Electromovilidad en Chile avanza, pero enfrenta desafíos estratégicos
enero 3, 2026
Escrito por: Admin L360
Chile lidera en electromovilidad, aunque infraestructura y políticas públicas condicionan su adopción, señala BYD.

Tamara Berríos, Country Manager de BYD Chile, afirma que el país se ha consolidado como un caso de estudio global en electromovilidad. Según la ejecutiva, Chile es el segundo a nivel mundial con más buses eléctricos fuera de China. «Si tú tienes que buscar cuál es el cliente más grande de BYD fuera de China, está en Chile», comenta, refiriéndose a los casi mil buses eléctricos que actualmente opera Metbus y al objetivo de cerrar el Gobierno con cerca de 4 mil unidades en Santiago.
La expansión de este transporte público ha modificado la percepción ciudadana sobre la movilidad eléctrica. «Para el chileno, hablar hoy de un vehículo eléctrico ya no es algo fuera de la norma», señala Berríos. Aun así, la penetración de autos eléctricos sigue baja: «China supera el 50% y aquí estamos con suerte llegando al 2%. Espacio hay, y mucho». La ejecutiva describe las curvas de adopción como exponenciales, aunque aclara que la masificación todavía es limitada.

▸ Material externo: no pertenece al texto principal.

-- ==== Sys2Proof/Laws/Cells.lean ====
section
/-! SUPPORT. The laws of the sparse maps: a read after a write, that every other key reads as before, that each operation
keeps the canonical form, and that maps in canonical form that read alike are equal. -/

namespace Sys2Proof.Machine

variable {α : Type}

theorem Cells.get_insert (u : α) (k : Nat) (v : α) (cells : List (Nat × α)) (k' : Nat) :
    Cells.get u (Cells.insert k v cells) k' = if k' = k then v else Cells.get u cells k' := by
  induction cells with
  | nil => simp [Cells.insert, Cells.get]
  | cons p rest ih =>
    obtain ⟨j, w⟩ := p
    simp only [Cells.insert]
    split
    · simp [Cells.get]
    · split
      · subst j
        by_cases h : k' = k <;> simp [Cells.get, h]
      · simp only [Cells.get, ih]
        by_cases h : k' = j <;> by_cases h' : k' = k <;> simp_all

theorem Cells.get_erase (u : α) (k : Nat) (cells : List (Nat × α)) (k' : Nat) :
    Cells.get u (Cells.erase k cells) k' = if k' = k then u else Cells.get u cells k' := by
  induction cells with
  | nil => simp [Cells.erase, Cells.get]
  | cons p rest ih =>
    obtain ⟨j, w⟩ := p
    simp only [Cells.erase]
    split
    · subst j
      rw [ih]
      by_cases h : k' = k <;> simp [Cells.get, h]
    · simp only [Cells.get, ih]
      by_cases h : k' = j <;> by_cases h' : k' = k <;> simp_all

/-- A read after a write: the value at the key written, what was there at every other key. -/
theorem Cells.get_set [DecidableEq α] (u : α) (k : Nat) (v : α) (cells : List (Nat × α)) (k' : Nat) :
    Cells.get u (Cells.set u k v cells) k' = if k' = k then v else Cells.get u cells k' := by
  unfold Cells.set
  split
  · subst v
    exact Cells.get_erase u k cells k'
  · exact Cells.get_insert u k v cells k'

theorem Cells.above_mono {j k : Nat} (hjk : j < k) {cells : List (Nat × α)} (h : Cells.above k cells = true) :
    Cells.above j cells = true := by
  induction cells with
  | nil => rfl
  | cons p rest ih =>
    simp only [Cells.above, Bool.and_eq_true, decide_eq_true_eq] at h ⊢
    exact ⟨by omega, ih h.2⟩

theorem Cells.above_insert {j k : Nat} (v : α) (hjk : j < k) {cells : List (Nat × α)} (h : Cells.above j cells = true) :
    Cells.above j (Cells.insert k v cells) = true := by
  induction cells with
  | nil => simp [Cells.insert, Cells.above, hjk]
  | cons p rest ih =>
    obtain ⟨i, w⟩ := p
    simp only [Cells.above, Bool.and_eq_true, decide_eq_true_eq] at h
    simp only [Cells.insert]
    split
    · simp [Cells.above, h, hjk]
    · split
      · simp [Cells.above, h, hjk]
      · simp [Cells.above, h, ih h.2]

theorem Cells.above_erase {j : Nat} (k : Nat) {cells : List (Nat × α)} (h : Cells.above j cells = true) :
    Cells.above j (Cells.erase k cells) = true := by
  induction cells with
  | nil => rfl
  | cons p rest ih =>
    simp only [Cells.above, Bool.and_eq_true, decide_eq_true_eq] at h
    simp only [Cells.erase]
    split
    · exact ih h.2
    · simp [Cells.above, h, ih h.2]

variable [DecidableEq α]

theorem Cells.wf_insert {u : α} {size k : Nat} {v : α} (hk : k < size) (hv : v ≠ u) {cells : List (Nat × α)}
    (h : Cells.wf u size cells = true) : Cells.wf u size (Cells.insert k v cells) = true := by
  induction cells with
  | nil => simp [Cells.insert, Cells.wf, Cells.above, hk, hv]
  | cons p rest ih =>
    obtain ⟨i, w⟩ := p
    simp only [Cells.wf, Bool.and_eq_true, decide_eq_true_eq] at h
    obtain ⟨⟨⟨hi, hw⟩, ha⟩, hr⟩ := h
    simp only [Cells.insert]
    split
    · rename_i hlt
      simp [Cells.wf, Cells.above, *, Cells.above_mono hlt ha]
    · split
      · subst i
        simp [Cells.wf, *]
      · simp [Cells.wf, *, Cells.above_insert v (show i < k by omega) ha]

theorem Cells.wf_erase {u : α} {size : Nat} (k : Nat) {cells : List (Nat × α)} (h : Cells.wf u size cells = true) :
    Cells.wf u size (Cells.erase k cells) = true := by
  induction cells with
  | nil => rfl
  | cons p rest ih =>
    simp only [Cells.wf, Bool.and_eq_true, decide_eq_true_eq] at h
    obtain ⟨⟨⟨hi, hw⟩, ha⟩, hr⟩ := h
    simp only [Cells.erase]
    split
    · exact ih hr
    · simp [Cells.wf, *, Cells.above_erase k ha]

/-- A write inside the address range keeps the canonical form. -/
theorem Cells.wf_set {u : α} {size k : Nat} (v : α) (hk : k < size) {cells : List (Nat × α)}
    (h : Cells.wf u size cells = true) : Cells.wf u size (Cells.set u k v cells) = true := by
  unfold Cells.set
  split
  · exact Cells.wf_erase k h
  · exact Cells.wf_insert hk ‹_› h

omit [DecidableEq α] in
theorem Cells.get_of_above {u : α} {k j : Nat} {cells : List (Nat × α)} (h : Cells.above k cells = true)
    (hj : j ≤ k) : Cells.get u cells j = u := by
  induction cells with
  | nil => rfl
  | cons p rest ih =>
    simp only [Cells.above, Bool.and_eq_true, decide_eq_true_eq] at h
    simp only [Cells.get]
    rw [if_neg (by omega)]
    exact ih h.2

/-- Two maps in canonical form that read alike at every key are the same data. -/
theorem Cells.ext_of_wf {u : α} {size : Nat} {xs ys : List (Nat × α)} (hx : Cells.wf u size xs = true)
    (hy : Cells.wf u size ys = true) (h : ∀ k, Cells.get u xs k = Cells.get u ys k) : xs = ys := by
  induction xs generalizing ys with
  | nil =>
    cases ys with
    | nil => rfl
    | cons p rest =>
      obtain ⟨k, v⟩ := p
      simp only [Cells.wf, Bool.and_eq_true, decide_eq_true_eq] at hy
      have := h k
      simp only [Cells.get, if_true] at this
      exact absurd this.symm hy.1.1.2
  | cons p rest ih =>
    obtain ⟨k, v⟩ := p
    have hx' := hx
    simp only [Cells.wf, Bool.and_eq_true, decide_eq_true_eq] at hx
    cases ys with
    | nil =>
      have := h k
      simp only [Cells.get, if_true] at this
      exact absurd this hx.1.1.2
    | cons q rest' =>
      obtain ⟨k', v'⟩ := q
      simp only [Cells.wf, Bool.and_eq_true, decide_eq_true_eq] at hy
      have hkk : k = k' := by
        by_contra hne
        rcases Nat.lt_or_gt_of_ne hne with hlt | hlt
        · have h1 := h k
          simp only [Cells.get, if_true, if_neg hne] at h1
          rw [Cells.get_of_above hy.1.2 (by omega)] at h1
          exact hx.1.1.2 h1
        · have h1 := h k'
          simp only [Cells.get, if_true, if_neg (Ne.symm hne)] at h1
          rw [Cells.get_of_above hx.1.2 (by omega)] at h1
          exact hy.1.1.2 h1.symm
      subst k'
      have hv : v = v' := by simpa [Cells.get] using h k
      subst v'
      congr 1
      refine ih hx.2 hy.2 fun j => ?_
      by_cases hj : j = k
      · subst j
        rw [Cells.get_of_above hx.1.2 (Nat.le_refl k), Cells.get_of_above hy.1.2 (Nat.le_refl k)]
      · simpa [Cells.get, hj] using h j

/-! ### Memory and the pixel buffer -/

/-- A read after a store of one byte of memory. -/
theorem Memory.read_store (m : Memory) (a : Nat) (v : Byte) (k : Nat) :
    (m.store a v).read k = if k = a then v else m.read k := Cells.get_set _ a v m k

/-- A store at a 16-bit address keeps memory's canonical form. -/
theorem Memory.wf_store {m : Memory} (a : Word) (v : Byte) (h : m.wf = true) : (m.store a.toNat v).wf = true :=
  Cells.wf_set v a.isLt h

/-- Memories in canonical form that read alike are equal. -/
theorem Memory.ext_of_wf {m m' : Memory} (h : m.wf = true) (h' : m'.wf = true) (hr : ∀ k, m.read k = m'.read k) :
    m = m' := Cells.ext_of_wf h h' hr

/-- A read after a store of one pixel, both columns inside the row. -/
theorem PixelBuffer.read_store (b : PixelBuffer) {row col row' col' : Nat} (v : Colour) (hc : col < screenWidth)
    (hc' : col' < screenWidth) :
    (b.store row col v).read row' col' = if row' = row ∧ col' = col then v else b.read row' col' := by
  unfold PixelBuffer.store PixelBuffer.read
  rw [Cells.get_set]
  have key : row' * screenWidth + col' = row * screenWidth + col ↔ row' = row ∧ col' = col := by
    simp only [screenWidth, visibleLineTime, borderLeftTime, displayLineTime, borderRightTime] at *
    omega
  simp only [key]

/-- A store of a pixel of the screen keeps the buffer's canonical form. -/
theorem PixelBuffer.wf_store {b : PixelBuffer} {row col : Nat} (v : Colour) (hr : row < screenLines)
    (hc : col < screenWidth) (h : b.wf = true) : (b.store row col v).wf = true := by
  refine Cells.wf_set v ?_ h
  simp only [screenLines, screenWidth, borderTopLines, displayLines, borderBottomLines, visibleLineTime, borderLeftTime,
    displayLineTime, borderRightTime] at *
  omega

end Sys2Proof.Machine
end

Desafíos en política pública y red de carga
Para Berríos, el obstáculo actual no radica en la oferta ni en el precio, que han descendido notablemente. El problema principal son los incentivos estatales: «No es solo el precio: es la red de carga, los subsidios, los beneficios que el Estado te pueda dar». La insuficiencia de puntos de carga dificulta una adopción masiva, lo que requiere una política pública definida.

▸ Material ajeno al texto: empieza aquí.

/-- What a step of the CPU can do: it adds at least 4 tacts (R611), keeps memory's canonical form and ROM, leaves the open
parameters alone, changes the ULA by a port write only and the tape by a query of its level only. -/
structure Effect (s t : State) : Prop where
  env : t.env = s.env
  tacts : s.cpu.tacts + 4 ≤ t.cpu.tacts
  wf : s.mem.wf = true → t.mem.wf = true
  rom : ∀ k, k < ramStart → t.mem.read k = s.mem.read k
  ula : t.ula = s.ula ∨ ∃ m x, s.ula.timeOk t.cpu.tacts = true ∧ t.ula = s.ula.writePort m t.cpu.tacts x
  tape : t.tape = s.tape ∨ ∃ b, s.tape.playing = true ∧ s.tape.getEarBit t.cpu.tacts = .next (b, t.tape)

/-- Two successors of one state that differ at most in what `Effect` does not speak of have the same effect. -/
theorem Effect.congr {s t u : State} (h : Effect s t) (he : u.env = t.env) (hc : u.cpu.tacts = t.cpu.tacts)
    (hm : u.mem = t.mem) (hu : u.ula = t.ula) (ht : u.tape = t.tape) : Effect s u :=
  ⟨he ▸ h.env, hc ▸ h.tacts, hm ▸ h.wf, hm ▸ h.rom, hc ▸ hu ▸ h.ula, hc ▸ ht ▸ h.tape⟩

theorem Effect.ite {s t u : State} {c : Prop} [Decidable c] (ht : Effect s t) (hu : Effect s u) :
    Effect s (if c then t else u) := by
  split <;> assumption

/-- A meaning that always answers a next state has the effect that state has. -/
theorem Effect.of_next {s t u : State} (hu : Effect s u) (h : Host.Outcome.next u = (.next t : Result)) : Effect s t := by
  cases h
  exact hu

/-- The effect of a change of CPU registers that adds tacts. -/
theorem Effect.of_cpu {s t : State} (hm : t.mem = s.mem) (hu : t.ula = s.ula) (ht : t.tape = s.tape)
    (he : t.env = s.env) (hc : s.cpu.tacts + 4 ≤ t.cpu.tacts) : Effect s t :=
  ⟨he, hc, by rw [hm]; exact id, fun k _ => by rw [hm], .inl hu, .inl ht⟩

/-- The effect of a change of CPU registers and memory that adds tacts. -/
theorem Effect.of_mem {s t : State} (hw : s.mem.wf = true → t.mem.wf = true)
    (hr : ∀ k, k < ramStart → t.mem.read k = s.mem.read k) (hu : t.ula = s.ula) (ht : t.tape = s.tape)
    (he : t.env = s.env) (hc : s.cpu.tacts + 4 ≤ t.cpu.tacts) : Effect s t :=
  ⟨he, hc, hw, hr, .inl hu, .inl ht⟩

/-! ### The operand forms -/

theorem aluOnReg_effect (op : AluOp) (r : Reg8) (s : State) : Effect s (aluOnReg op r s) := by
  refine Effect.of_cpu (by simp [aluOnReg, State.alu]) (by simp [aluOnReg, State.alu]) (by simp [aluOnReg, State.alu])
    (by simp [aluOnReg, State.alu]) (by simp [aluOnReg, State.alu])

theorem aluOnImmediate_effect (op : AluOp) (n : Byte) (s : State) : Effect s (aluOnImmediate op n s) := by
  refine Effect.of_cpu (by simp [aluOnImmediate, State.alu]) (by simp [aluOnImmediate, State.alu]) (by simp [aluOnImmediate, State.alu])
    (by simp [aluOnImmediate, State.alu]) (by simp [aluOnImmediate, State.alu])

theorem aluOnMemHl_effect (op : AluOp) (s : State) : Effect s (aluOnMemHl op s) := by
  refine Effect.of_cpu (by simp [aluOnMemHl, State.alu]) (by simp [aluOnMemHl, State.alu]) (by simp [aluOnMemHl, State.alu])
    (by simp [aluOnMemHl, State.alu]) (by simp [aluOnMemHl, State.alu]; omega)

theorem aluOnMemXy_effect (op : AluOp) (x : IndexReg) (d : Byte) (s : State) : Effect s (aluOnMemXy op x d s) := by
  refine Effect.of_cpu (by simp [aluOnMemXy, State.alu]) (by simp [aluOnMemXy, State.alu]) (by simp [aluOnMemXy, State.alu])
    (by simp [aluOnMemXy, State.alu]) (by simp [aluOnMemXy, State.alu]; omega)

theorem aluOnXyHalf_effect (op : AluOp) (x : IndexReg) (h : Half) (s : State) : Effect s (aluOnXyHalf op x h s) := by
  refine Effect.of_cpu (by simp [aluOnXyHalf, State.alu]) (by simp [aluOnXyHalf, State.alu]) (by simp [aluOnXyHalf, State.alu])
    (by simp [aluOnXyHalf, State.alu]) (by simp [aluOnXyHalf, State.alu])

theorem modifyReg_effect (op : ByteOp) (r : Reg8) (s : State) {n : Nat} (_hn : 4 ≤ n) : Effect s (modifyReg op r n s) := by
  refine Effect.of_cpu (by simp [modifyReg]) (by simp [modifyReg]) (by simp [modifyReg])
    (by simp [modifyReg]) (by simp [modifyReg]; omega)

theorem modifyXyHalf_effect (op : ByteOp) (x : IndexReg) (h : Half) (s : State) {n : Nat} (_hn : 4 ≤ n) : Effect s (modifyXyHalf op x h n s) := by
  refine Effect.of_cpu (by simp [modifyXyHalf]) (by simp [modifyXyHalf]) (by simp [modifyXyHalf])
    (by simp [modifyXyHalf]) (by simp [modifyXyHalf]; omega)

La ejecutiva destaca la consistencia de Chile en estándares ambientales, pero señala que los apoyos disponibles son limitados y temporales: «Mientras países de la región y Europa subsidian la transición, en Chile los apoyos son acotados y transitorios. Eso no incentiva». En consecuencia, la transición avanza, pero a un ritmo menor al que podría alcanzar.
El litio y la oportunidad industrial perdida
BYD proyectaba agregar valor local mediante una planta de cátodos, pero el plan quedó detenido. Berríos comenta: «Perdimos la oportunidad», y aclara que no fue un problema de permisos: «No llegamos ni siquiera a pedir permisos. Fue burocracia a la hora de tomar decisiones; nunca se definieron las reglas básicas del negocio».
El contexto económico también influyó. Con la caída del precio del litio desde los máximos de 2022, el incentivo económico desapareció. «Esa posibilidad que teníamos cuando el litio estaba en un peak ya pasó, y no creemos que se repita», lamenta Berríos, enfatizando que Chile dejó pasar la ocasión de generar conocimiento e industria local, más allá de la exportación de insumos.
Continúa la apuesta de BYD en Chile
A pesar de los obstáculos, BYD mantiene su inversión en el país, incluyendo buses, autos, almacenamiento energético y nuevas soluciones tecnológicas. La ejecutiva advierte que sin señales claras del Estado —en infraestructura de carga, subsidios e industrialización—, Chile corre el riesgo de mantenerse siempre un paso detrás de su potencial.
El mensaje es directo para tomadores de decisiones: reforzar políticas públicas y apoyo estatal es clave para consolidar la adopción de electromovilidad y aprovechar el liderazgo chileno en buses eléctricos.